Covid-19: Extension of deadlines for the approval of the accounts of private law businesses

Adopted in furtherance of the Emergency Law No. 2020-290 of March 23, 2020 to deal with the Covid-19 epidemic, Ordinance No. 2020-318 dated March 25, 2020 adapting the rules relating to the preparation, closing, audit, review, approval and publication of accounts and other documents and information that private law legal persons and entities without legal personality are required to file or publish in the context of the covid-19 epidemic has introduced temporary exceptional derogations, particularly with regard to the approval of accounts.

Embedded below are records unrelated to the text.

-- ==== Sys2Proof/Machine/TimeBase.lean ====
section
/-! DEFINITION. What happens when no command waits: a pin change that waits is taken (assumption 20); then the Time Base runs
(assumptions 1 and 2), which takes an event that is due into the queue and otherwise passes to the next instant. -/

namespace Sys2Proof.Machine

/-- The command if its condition holds. -/
def eventIf (p : Bool) (c : Instr) : List Instr := if p then [c] else []

/-- The events of a slot's timers that are due. -/
def slotEventsDue (s : State) (n : Slot) : List Instr :=
  eventIf (due s (s.slotRec n).presence) (.presenceTimerExpiry n)
    ++ eventIf (due s (s.slotRec n).blanking) (.blankingTimerExpiry n)
    ++ eventIf (tripDue s n) (.trip n)
    ++ eventIf (cooldownDue s n) (.cooldownExpiry n)
    ++ eventIf (due s (s.slotRec n).stable) (.stableTimerExpiry n)

/-- The events of an entry's timers that are due. -/
def entryEventsDue (s : State) (i : Idx) : List Instr :=
  eventIf (deadlineDue s i .offered) (.offerWindowExpiry i)
    ++ eventIf (deadlineDue s i .reducing) (.reduceGraceExpiry i)
    ++ eventIf (deadlineDue s i .revoking) (.revokeGraceExpiry i)
    ++ eventIf (deadlineDue s i .retired) (.deliveryLimitExpiry i)
    ++ eventIf (leaseDue s i) (.leaseExpiry i)
    ++ eventIf (warningDue s i) (.warningPoint i)

/-- Every event of the part's own timers that is due at the present instant, and the turn-on of R152 if its conditions
hold. The samples of RAIL, PRS and FLT come as commands alone (assumption 4). -/
def eventsDue (s : State) : List Instr :=
  eventIf (s.candidate.isSome && due s s.qualTimer) .qualificationTimerExpiry
    ++ eventIf (holdDue s) .holdTimerExpiry
    ++ (s.stallTimer.toList.filter (stallDue s)).map .stallTimerExpiry
    ++ allSlots.flatMap (slotEventsDue s)
    ++ allIdx.flatMap (entryEventsDue s)
    ++ eventIf (turnOnDue s) .turnOn

/-- The event taken next among several due: any of them may be first (assumption 2). -/
def chooseEvent (s : State) (first : Instr) (rest : List Instr) : Instr :=
  match rest with
  | [] => first
  | _ :: _ => (first :: rest).getD (Config.tieBreak s.ties % (first :: rest).length) first

/-- The levels of the port pins after a change. -/
def levelsAfter (w : Wire) (p : Pins) : Pins :=
  match w with
  | .scl high => { p with scl := high }
  | .sda high => { p with sda := high }
  | .csn high => { p with csn := high }
  | .sck high => { p with sck := high }
  | .sdi high => { p with sdi := high }
  | .rstnLow | .rstnHigh _ => p

/-- A change of a pin while RSTn is held low: the ports ignore it (R129, R177), and the rise of RSTn ends the reset. -/
def takeWireInReset (w : Wire) (s : State) : State :=
  match w with
  | .rstnHigh k => endReset k s
  | .scl _ | .sda _ | .csn _ | .sck _ | .sdi _ | .rstnLow => { s with pins := levelsAfter w s.pins }

/-- A change of a pin while the part runs (R118, R163); the fall of RSTn begins device reset. -/
def takeWireRunning (w : Wire) (s : State) : State :=
  match w with
  | .scl high => moveScl high s
  | .sda high => moveSda high s
  | .csn high => moveCsn high s
  | .sck high => moveSck high s
  | .sdi _ => { s with pins := levelsAfter w s.pins }
  | .rstnLow => beginReset s
  | .rstnHigh _ => s

/-- A change of one pin. -/
def takeWire (w : Wire) (s : State) : State := if s.inReset then takeWireInReset w s else takeWireRunning w s

/-- The Time Base: an event that is due comes to the front of the queue, or time passes. -/
def passTime (s : State) : State :=
  match eventsDue s with
  | [] => { s with now := s.now + 1 }
  | first :: rest => { s with pending := [chooseEvent s first rest], ties := s.ties + 1 }

/-- The step on an empty queue. -/
def idle (s : State) : State :=
  match s.wires with
  | [] => passTime s
  | w :: rest => takeWire w { s with wires := rest }

end Sys2Proof.Machine
end

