/-! ## Rules of the whole machine -/

/-- No entry enters OFFERED and no held level rises in an event, a command or a change of a pin, that leaves the supply out of
OPERATING or H above C (R38). -/
def Obligations.NoLevelRisesWithoutBudget : Prop :=
  ∀ s t : State, Inv s → (∃ c, exec c s = .next t) ∨ (∃ w, takeWire w s = t) →
    t.supply ≠ .operating ∨ t.capacity < heldTotal t →
    ∀ i : Idx, (t.entry i).held ≤ (s.entry i).held
      ∧ ((t.entry i).state = .offered → (s.entry i).state = .offered)

/-- A generation is 0 after device reset, advances by one, modulo 256, exactly when its entry becomes FREE from another state,
and changes at no other event (R12). Device reset, as the row or as the fall of RSTn, sets it to 0. A row of the bus that begins
with a START is two events: what the START ends, and the row's own. -/
def Obligations.GenerationsCountFreeings : Prop :=
  (∀ (k : BitVec 3) (s : State) (i : Idx), ∃ t, exec (.deviceReset k) s = .next t ∧ (t.entry i).gen = 0)
  ∧ (∀ (s : State) (i : Idx), Inv s → ((takeWire .rstnLow s).entry i).gen = 0)
  ∧ (let counts := fun s t : State => ∀ i : Idx,
       ((s.entry i).state ≠ .free ∧ (t.entry i).state = .free → (t.entry i).gen = (s.entry i).gen + 1)
       ∧ (¬ ((s.entry i).state ≠ .free ∧ (t.entry i).state = .free) → (t.entry i).gen = (s.entry i).gen)
     (∀ (c : Instr) (s t : State), Inv s → (∀ k, c ≠ .deviceReset k) → exec c s = .next t →
       (opensTransaction c = false → counts s t)
       ∧ (opensTransaction c = true → counts s (startSeen s) ∧ counts (startSeen s) t))
     ∧ ∀ (w : Wire) (s : State), Inv s → w ≠ .rstnLow → counts s (takeWire w s))

/-- But for DEVICE_RESET, an event flag is cleared by EVENTS_WRITE alone (R175), EVMASK is written by EVMASK_WRITE alone (R176),
the staged set and the arguments by REGISTER_WRITE alone (R167, R169), the configuration in force by APPLY alone (R167), and the
snapshot by LOOKUP alone (R170); the strap value stays (R116). No change of a pin touches them, but for the rise of CSn, which
takes a frame, and device reset by RSTn. -/
def Obligations.RegistersKeepTheirValues : Prop :=
  (∀ (c : Instr) (s t : State), c.wellFormed = true → (∀ k, c ≠ .deviceReset k) → exec c s = .next t →
    ((∀ v, c ≠ .eventsWrite v) → ∀ b : Nat, s.events.getLsbD b = true → t.events.getLsbD b = true)
    ∧ ((∀ v, c ≠ .evmaskWrite v) → t.evmask = s.evmask)
    ∧ ((∀ r v, c ≠ .registerWrite r v) → t.staged = s.staged ∧ t.arg0 = s.arg0 ∧ t.arg1 = s.arg1)
    ∧ (c ≠ .apply → t.active = s.active)
    ∧ (c ≠ .lookup → t.snap = s.snap)
    ∧ t.straps = s.straps)
  ∧ ∀ (w : Wire) (s : State), w ≠ .csn true → w ≠ .rstnLow → (∀ k, w ≠ .rstnHigh k) →
    (let t := takeWire w s
     (∀ b : Nat, s.events.getLsbD b = true → t.events.getLsbD b = true)
     ∧ t.evmask = s.evmask ∧ t.staged = s.staged ∧ t.arg0 = s.arg0 ∧ t.arg1 = s.arg1 ∧ t.active = s.active
     ∧ t.snap = s.snap ∧ t.straps = s.straps ∧ t.cmd = s.cmd ∧ t.result = s.result)

/-! ## The invariant, kept by every step -/

/-- Every step keeps the configuration in its ranges and the supply state, bands and timers in agreement (R131 to R135, R168). -/
def Obligations.ConfigAndSupplyAreKept : Prop :=
  ∀ s t : State, ConfigOk s → SupplyOk s → step s = .next t → ConfigOk t ∧ SupplyOk t

/-- Every step keeps the two lists: the Wait Queue holds exactly the WAITING entries, each once and in class order, the
Admission Order exactly the admitted ones, each once (R7, R18, R20, R32). -/
def Obligations.ListsAreKept : Prop := ∀ s t : State, ListsOk s → step s = .next t → ListsOk t

/-- Every step keeps every entry's fields as its state needs them, at most four entries to a slot and no tag twice in one
(R2 to R6, R16, R17). -/
def Obligations.EntriesAreKept : Prop := ∀ s t : State, Inv s → step s = .next t → EntriesOk t ∧ SlotLimits t

/-- Every step leaves H − P ≤ C, the deficit flag equal to H > C, and C as the supply state gives it (R47, R52, R54). -/
def Obligations.BudgetIsKept : Prop := ∀ s t : State, Inv s → step s = .next t → BudgetOk t ∧ CapacityOk t

/-- Every step keeps every slot's record as its state and its need require, SWEN high exactly in ON, and the Inrush Queue equal to
the QUEUED slots in key order (R145, R151, R166). -/
def Obligations.SlotsAreKept : Prop :=
  ∀ s t : State, Inv s → step s = .next t → SlotsOk t ∧ ∀ n : Slot, swen t n = true ↔ (t.slotRec n).state = .on

/-- Every step keeps the outboxes: at most one notice for an entry, each of an entry of the slot in the state its kind needs,
and a CLOSED notice for every RETIRED entry (R102, R104 to R107). -/
def Obligations.NoticesAreKept : Prop := ∀ s t : State, Inv s → step s = .next t → NoticesOk t

/-- Every step keeps every running timer at or before its expiry instant (R1), and the two ports in order: the interface holds what
Table 7-2 gives its state, it takes part in a transaction only with a valid window, the stall timer runs exactly while it does so
with SCL low, and a frame is open exactly while CSn is low and RSTn high (R117 to R119, R128, R163). While RSTn is held low every
block stays in its reset state (R22, R177). -/
def Obligations.TimersAreKept : Prop := ∀ s t : State, Inv s → step s = .next t → TimersOk t ∧ PortsOk t ∧ ResetOk t

end
end

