-- ==== Sys2Proof/Laws/Frames.lean ====
section
/-! SUPPORT. What each shared operation leaves unchanged: one ContractsOnly or DecisionsOnly lemma per operation. -/

namespace Sys2Proof.Machine

theorem ContractsOnly.refl (s : State) : ContractsOnly s s := by constructor <;> rfl

theorem ContractsOnly.trans {s t u : State} (h : ContractsOnly s t) (k : ContractsOnly t u) : ContractsOnly s u := by
  constructor
  all_goals first
    | exact k.pending.trans h.pending | exact k.now.trans h.now | exact k.ties.trans h.ties
    | exact k.capacity.trans h.capacity | exact k.deficit.trans h.deficit | exact k.straps.trans h.straps
    | exact k.bus.trans h.bus | exact k.railCode.trans h.railCode | exact k.sampled.trans h.sampled
    | exact k.qualified.trans h.qualified | exact k.candidate.trans h.candidate | exact k.qualTimer.trans h.qualTimer
    | exact k.supply.trans h.supply | exact k.holdTimer.trans h.holdTimer | exact k.lastOn.trans h.lastOn
    | exact k.staged.trans h.staged | exact k.active.trans h.active | exact k.events.trans h.events
    | exact k.evmask.trans h.evmask | exact k.cmd.trans h.cmd | exact k.arg0.trans h.arg0 | exact k.arg1.trans h.arg1
    | exact k.result.trans h.result | exact k.snap.trans h.snap
    | exact k.bits.trans h.bits | exact k.clock.trans h.clock | exact k.stallTimer.trans h.stallTimer
    | exact k.inReset.trans h.inReset
    | exact k.frame.trans h.frame | exact k.pins.trans h.pins | exact k.wires.trans h.wires

theorem DecisionsOnly.refl (s : State) : DecisionsOnly s s := by constructor <;> rfl

theorem DecisionsOnly.trans {s t u : State} (h : DecisionsOnly s t) (k : DecisionsOnly t u) : DecisionsOnly s u := by
  constructor
  all_goals first
    | exact k.pending.trans h.pending | exact k.now.trans h.now | exact k.ties.trans h.ties
    | exact k.capacity.trans h.capacity | exact k.straps.trans h.straps
    | exact k.bus.trans h.bus | exact k.railCode.trans h.railCode | exact k.sampled.trans h.sampled
    | exact k.qualified.trans h.qualified | exact k.candidate.trans h.candidate | exact k.qualTimer.trans h.qualTimer
    | exact k.supply.trans h.supply | exact k.holdTimer.trans h.holdTimer | exact k.lastOn.trans h.lastOn
    | exact k.staged.trans h.staged | exact k.active.trans h.active
    | exact k.evmask.trans h.evmask | exact k.cmd.trans h.cmd | exact k.arg0.trans h.arg0 | exact k.arg1.trans h.arg1
    | exact k.result.trans h.result | exact k.snap.trans h.snap
    | exact k.bits.trans h.bits | exact k.clock.trans h.clock | exact k.stallTimer.trans h.stallTimer
    | exact k.inReset.trans h.inReset
    | exact k.frame.trans h.frame | exact k.pins.trans h.pins | exact k.wires.trans h.wires

theorem ContractsOnly.decisions {s t : State} (h : ContractsOnly s t) : DecisionsOnly s t :=
  { h with }

/-- A fold of operations that each touch contracts only. -/
theorem ContractsOnly.foldl {α : Type} (f : State → α → State) (h : ∀ s a, ContractsOnly s (f s a)) (l : List α) (s : State) :
    ContractsOnly s (l.foldl f s) := by
  induction l generalizing s with
  | nil => exact .refl s
  | cons a l ih => exact (h s a).trans (ih (f s a))

/-! ## Device reset -/

theorem unlessReset_running {s : State} (h : s.inReset = false) (f : State → State) : unlessReset f s = f s := by
  simp [unlessReset, h]

theorem unlessReset_held {s : State} (h : s.inReset = true) (f : State → State) : unlessReset f s = s := by
  simp [unlessReset, h]

/-- A command is taken, or RSTn is held low and nothing changes. -/
theorem unlessReset_cases (f : State → State) (s : State) : unlessReset f s = f s ∨ unlessReset f s = s := by
  unfold unlessReset
  split
  · exact .inr rfl
  · exact .inl rfl

/-! ## Updates -/

theorem setEntry_only (i : Idx) (e : Entry) (s : State) : ContractsOnly s (s.setEntry i e) := by constructor <;> rfl

theorem setOutbox_only (n : Slot) (o : Outbox) (s : State) : ContractsOnly s (s.setOutbox n o) := by constructor <;> rfl

theorem setSlot_only (n : Slot) (r : SlotRec) (s : State) : ContractsOnly s (s.setSlot n r) := by constructor <;> rfl

theorem setAdmission_only (l : List Idx) (s : State) : ContractsOnly s { s with admission := l } := by constructor <;> rfl

theorem setWaitQueue_only (l : List Idx) (s : State) : ContractsOnly s { s with waitQueue := l } := by constructor <;> rfl

theorem setInrush_only (l : List Slot) (s : State) : ContractsOnly s { s with inrush := l } := by constructor <;> rfl

theorem leaveLists_only (i : Idx) (s : State) : ContractsOnly s (leaveLists i s) := by constructor <;> rfl

theorem leaveInrush_only (n : Slot) (s : State) : ContractsOnly s (leaveInrush n s) := by constructor <;> rfl

theorem keepNotices_only (n : Slot) (p : Notice → Bool) (s : State) : ContractsOnly s (keepNotices n p s) := by
  constructor <;> rfl

theorem dropNotices_only (n : Slot) (i : Idx) (s : State) : ContractsOnly s (dropNotices n i s) := keepNotices_only ..

theorem removeNotice_only (n : Slot) (i : Idx) (k : NoticeKind) (s : State) : ContractsOnly s (removeNotice n i k s) :=
  keepNotices_only ..

theorem queueNotice_only (k : NoticeKind) (i : Idx) (level : Nat) (s : State) :
    ContractsOnly s (queueNotice k i level s) := by constructor <;> rfl

theorem placeReply_only (n : Slot) (kind : Byte) (st : Status) (named : Option Idx) (gen : BitVec 8) (state : EntryState)
    (held extra : Nat) (s : State) : ContractsOnly s (placeReply n kind st named gen state held extra s) := by
  constructor <;> rfl

theorem unpowerSlot_only (n : Slot) (st : SlotState) (s : State) : ContractsOnly s (unpowerSlot n st s) := by
  constructor <;> rfl

theorem judgeNeed_only (n : Slot) (s : State) : ContractsOnly s (judgeNeed n s) := by
  unfold judgeNeed
  split <;> (try split) <;> first | exact .refl s | exact unpowerSlot_only ..

theorem tellNeed_only (e : Entry) (s : State) : ContractsOnly s (tellNeed e s) := by
  unfold tellNeed
  split
  · exact judgeNeed_only ..
  · exact .refl s

/-! ## Transitions of an entry -/

theorem freeEntry_only (i : Idx) (s : State) : ContractsOnly s (freeEntry i s) :=
  (setEntry_only i _ s).trans <| (leaveLists_only i _).trans <| (dropNotices_only _ i _).trans <| tellNeed_only ..

theorem retireWith_only (c : Option Cause) (i : Idx) (s : State) : ContractsOnly s (retireWith c i s) :=
  (setEntry_only i _ s).trans <| (leaveLists_only i _).trans <| (queueNotice_only ..).trans <| tellNeed_only ..

theorem retireEntry_only (c : Cause) (i : Idx) (s : State) : ContractsOnly s (retireEntry c i s) := retireWith_only ..

theorem retireAll_only (c : Cause) (l : List Idx) (s : State) : ContractsOnly s (retireAll c l s) :=
  .foldl _ (fun s i => retireEntry_only c i s) l s

theorem retireSlot_only (c : Cause) (n : Slot) (s : State) : ContractsOnly s (retireSlot c n s) := retireAll_only ..

theorem offerEntry_only (i : Idx) (level : Nat) (s : State) : ContractsOnly s (offerEntry i level s) :=
  (setEntry_only i _ s).trans <| (leaveLists_only i _).trans <| setAdmission_only ..

theorem returnToWaiting_only (i : Idx) (s : State) : ContractsOnly s (returnToWaiting i s) := by constructor <;> rfl

theorem recallEntry_only (i : Idx) (s : State) : ContractsOnly s (recallEntry i s) := by
  refine (returnToWaiting_only i s).trans (.trans ?_ (tellNeed_only (s.entry i) _))
  split
  · exact removeNotice_only ..
  · exact queueNotice_only ..

theorem reduceEntry_only (i : Idx) (target : Nat) (s : State) : ContractsOnly s (reduceEntry i target s) :=
  (setEntry_only i _ s).trans (queueNotice_only ..)

theorem revokeEntry_only (c : Cause) (i : Idx) (s : State) : ContractsOnly s (revokeEntry c i s) :=
  (setEntry_only i _ s).trans (queueNotice_only ..)

/-! ## The Budget Account's procedures -/

theorem restoreEntry_only (s : State) (i : Idx) : ContractsOnly s (restoreEntry s i) := by
  unfold restoreEntry
  split
  · exact .refl s
  · dsimp only
    split <;> first | exact .refl s | exact setEntry_only .. | exact (setEntry_only i _ s).trans (queueNotice_only ..)

theorem restoration_only (s : State) : ContractsOnly s (restoration s) := .foldl _ restoreEntry_only _ s

theorem admitFrom_only (l : List Idx) (s : State) : ContractsOnly s (admitFrom l s) := by
  induction l generalizing s with
  | nil => exact .refl s
  | cons i l ih =>
    rw [admitFrom]
    split
    · exact .refl s
    · exact ((offerEntry_only ..).trans (queueNotice_only ..)).trans (ih _)

theorem spendHeadroom_only (s : State) : ContractsOnly s (spendHeadroom s) :=
  (restoration_only s).trans (admitFrom_only ..)

theorem rebalance_only (s : State) : ContractsOnly s (rebalance s) := by
  unfold rebalance
  split
  · exact spendHeadroom_only s
  · exact .refl s

theorem whileExcess_only (act : Idx → State → State) (h : ∀ i s, ContractsOnly s (act i s)) (l : List Idx) (s : State) :
    ContractsOnly s (whileExcess act l s) := by
  refine .foldl _ (fun t i => ?_) l s
  split
  · exact .refl t
  · exact h i t

theorem shedRecall_only (s : State) : ContractsOnly s (shedRecall s) := whileExcess_only _ recallEntry_only _ s

theorem shedReduceOne_only (i : Idx) (s : State) : ContractsOnly s (shedReduceOne i s) := reduceEntry_only ..

theorem shedReduce_only (c : Class) (s : State) : ContractsOnly s (shedReduce c s) :=
  whileExcess_only _ shedReduceOne_only _ s

theorem shedRevoke_only (c : Class) (s : State) : ContractsOnly s (shedRevoke c s) :=
  whileExcess_only _ (revokeEntry_only .shed) _ s

theorem shedPlan_only (s : State) : ContractsOnly s (shedPlan s) :=
  (shedRecall_only s).trans <| .foldl _ (fun t c => (shedReduce_only c t).trans (shedRevoke_only c _)) _ _

/-- The recomputation changes C and then contracts only. -/
theorem recompute_only (c : Nat) (s : State) : ContractsOnly { s with capacity := c } (recompute c s) := by
  unfold recompute
  refine .trans ?_ (rebalance_only _)
  split
  · exact shedPlan_only _
  · exact .refl _

/-! ## Flags -/

theorem raise_only (e : Event) (s : State) : DecisionsOnly s (raise e s) := by constructor <;> rfl

theorem judgeDeficit_only (s : State) : DecisionsOnly s (judgeDeficit s) := by
  unfold judgeDeficit
  split <;> split <;> first | exact .refl s | (constructor <;> rfl)

theorem judgeDeficit_rebalance_only (s : State) : DecisionsOnly s (judgeDeficit (rebalance s)) :=
  (rebalance_only s).decisions.trans (judgeDeficit_only _)

/-- Every field but the deficit flag and the event flags stays when the deficit is judged. -/
theorem judgeDeficit_eq (s : State) :
    judgeDeficit s = { s with deficit := (judgeDeficit s).deficit, events := (judgeDeficit s).events } := by
  unfold judgeDeficit
  split <;> split <;> rfl

/-! ## Slots -/

theorem freeAll_only (l : List Idx) (s : State) : ContractsOnly s (freeAll l s) :=
  .foldl _ (fun t i => freeEntry_only i t) l s

theorem cutRec_only (n : Slot) (s : State) : ContractsOnly s (cutRec n s) := by
  unfold cutRec
  split <;> first | exact unpowerSlot_only .. | exact .refl s

theorem emptyOfModule_only (n : Slot) (s : State) : ContractsOnly s (emptyOfModule n s) := by
  unfold emptyOfModule
  dsimp only
  split
  · exact setSlot_only ..
  · exact (setSlot_only n _ s).trans (leaveInrush_only ..)

theorem energize_only (n : Slot) (s : State) : ContractsOnly s (energize n s) := .foldl _ (fun t i => setEntry_only i _ t) _ s

theorem suspendAll_only (s : State) : ContractsOnly s (suspendAll s) :=
  .trans (.foldl _ (fun t n => setSlot_only n (suspendedRec (t.slotRec n)) t) allSlots s) (setInrush_only _ _)

theorem restartAll_only (s : State) : ContractsOnly s (restartAll s) :=
  .trans (.foldl _ (fun t n => setSlot_only n (restartedRec s n (t.slotRec n)) t) allSlots s) (setInrush_only _ _)

theorem purgeSlots_only (s : State) : ContractsOnly s (purgeSlots s) :=
  .trans (.foldl _ (fun t n => setSlot_only n (purgedRec (t.slotRec n)) t) allSlots s) (setInrush_only _ _)

theorem cutSlot_only (n : Slot) (s : State) : DecisionsOnly s (cutSlot n s) :=
  (retireSlot_only .enforced n s).decisions.trans <| (cutRec_only n _).decisions.trans <| (raise_only .slotCut _).trans <|
    judgeDeficit_rebalance_only _

end Sys2Proof.Machine
end

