/-- Settles O45, a transition at a time: its frame, its entry, its lists, its notices and its slot's need. -/
theorem entryTransitions : Obligations.EntryTransitions := by
  intro i s
  refine ⟨?freed, fun c => ?retired, fun hl hst => ?recalled, fun target => ?reduced, fun c => ?revoked⟩
  case freed =>
    have hentry (j : Idx) := freeEntry_entry i j s
    have hown := (freeEntry_outbox i s (s.entry i).slot).trans (if_pos rfl)
    exact ⟨⟨freeEntry_only i s, fun j hj => (hentry j).trans (if_neg hj),
        fun m hm => (freeEntry_outbox i s m).trans (if_neg hm), by rw [hown]⟩,
      (hentry i).trans (if_pos rfl), freeEntry_waitQueue i s, freeEntry_admission i s, by rw [hown],
      freeEntry_needLost i s⟩
  case retired =>
    have htells := retireWith_tells (some c) i s
    have hentry (j : Idx) := retireWith_entry (some c) i j s
    exact ⟨⟨retireEntry_only c i s, fun j hj => (hentry j).trans (if_neg hj), fun _ => htells.other, htells.reply⟩,
      (hentry i).trans (if_pos rfl), retireWith_waitQueue _ i s, retireWith_admission _ i s, htells.notices,
      retireWith_needLost _ i s⟩
  case recalled =>
    obtain ⟨-, -, hwaits, -, hsorted⟩ := hl
    have hi : i ∉ s.waitQueue := fun hm => by
      have hw := (hwaits i).mp hm
      rcases hst with h | h <;> rw [h] at hw <;> cases hw
    have hentry (j : Idx) := recallEntry_entry i j s
    obtain ⟨hother, hreply⟩ := recallEntry_outboxes i s
    refine ⟨⟨recallEntry_only i s, fun j hj => (hentry j).trans (if_neg hj), hother, hreply⟩,
      (hentry i).trans (if_pos rfl), recallEntry_admission i s,
      ⟨s.waitQueue.takeWhile (fun j => decide ((s.entry i).cls < (s.entry j).cls)),
        s.waitQueue.dropWhile (fun j => decide ((s.entry i).cls < (s.entry j).cls)),
        List.takeWhile_append_dropWhile.symm, ?_, fun j hj => ?_, dropWhile_cls_le _ hsorted⟩,
      fun hu => ?_, fun hu => (recallEntry_tells (mt (offerUntold_iff s i).mp hu)).notices, recallEntry_needLost i s⟩
    · rw [recallEntry_waitQueue, returnToWaiting_waitQueue hi]
    · simpa using List.mem_takeWhile_imp hj
    · rw [recallEntry_untold ((offerUntold_iff s i).mpr hu), removeNotice, keepNotices_outbox, if_pos rfl]
  case reduced =>
    have htells := reduceEntry_tells i target s
    have hentry (j : Idx) := reduceEntry_entry i j target s
    exact ⟨⟨reduceEntry_only i target s, fun j hj => (hentry j).trans (if_neg hj), fun _ => htells.other, htells.reply⟩,
      (hentry i).trans (if_pos rfl), rfl, rfl, rfl, rfl, htells.notices⟩
  case revoked =>
    have htells := revokeEntry_tells c i s
    have hentry (j : Idx) := revokeEntry_entry c i j s
    exact ⟨⟨revokeEntry_only c i s, fun j hj => (hentry j).trans (if_neg hj), fun _ => htells.other, htells.reply⟩,
      (hentry i).trans (if_pos rfl), rfl, rfl, rfl, rfl, htells.notices⟩

end Sys2Proof.Machine
end

section
/-! PROOFS. The Contract Table (chapter 1): generations count the freeings of an entry (R12). What each operation does to the
generations is told by three relations, each stronger than the next: KeepsLife where no entry becomes FREE or stops being FREE,
FreesOnly where entries may become FREE, and Counted where an entry may also be claimed. -/

namespace Sys2Proof.Machine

First of all, it should be recalled that the scope of application of Ordinance No. 2020-318 (the “Ordinance”) is quite broad since it applies to all legal persons and groups without legal personality governed by private law (the “Concerned Entities”), in particular:

  • civil and commercial companies (sociétés anonymes, i.e. joint stock companies, sociétés par actions simplifiés, i.e. simplified joint stock companies, société à responsabilité limitée, i.e. limited liability companies, sociétés en nom collectif, i.e. general partnerships, etc.),
  • associations, foundations and endowment funds,
  • economic interest groups and European economic interest groups,
  • cooperatives,
  • supplementary health insurance funds and groupings of supplementary health insurance funds, etc.

However, some provisions of Ordinance No. 2020-318, have a much narrower scope of application, such as Article 2 thereof which only applies to commercial companies in liquidation.

In our opinion, one of the key measures of the Ordinance is included in Article 3 which provides, in particular, that for Concerned Entities, the deadlines imposed by laws or regulations or by the by-laws for the approval of the accounts or the convening of the meeting of shareholders/members responsible for such approval, are extended by three (3) months.

The report to the President of the French Republic concerning the Ordinance specifies, with regard to Article 3 thereof, that “the purpose of these provisions is to take into account the situation of companies and entities for which the preparation/audit of the accounts was in progress at the time the administrative measures came into force and which could not be completed within a period of time compatible with the holding of the general meeting, insofar as the accounting documents may no longer be accessible”.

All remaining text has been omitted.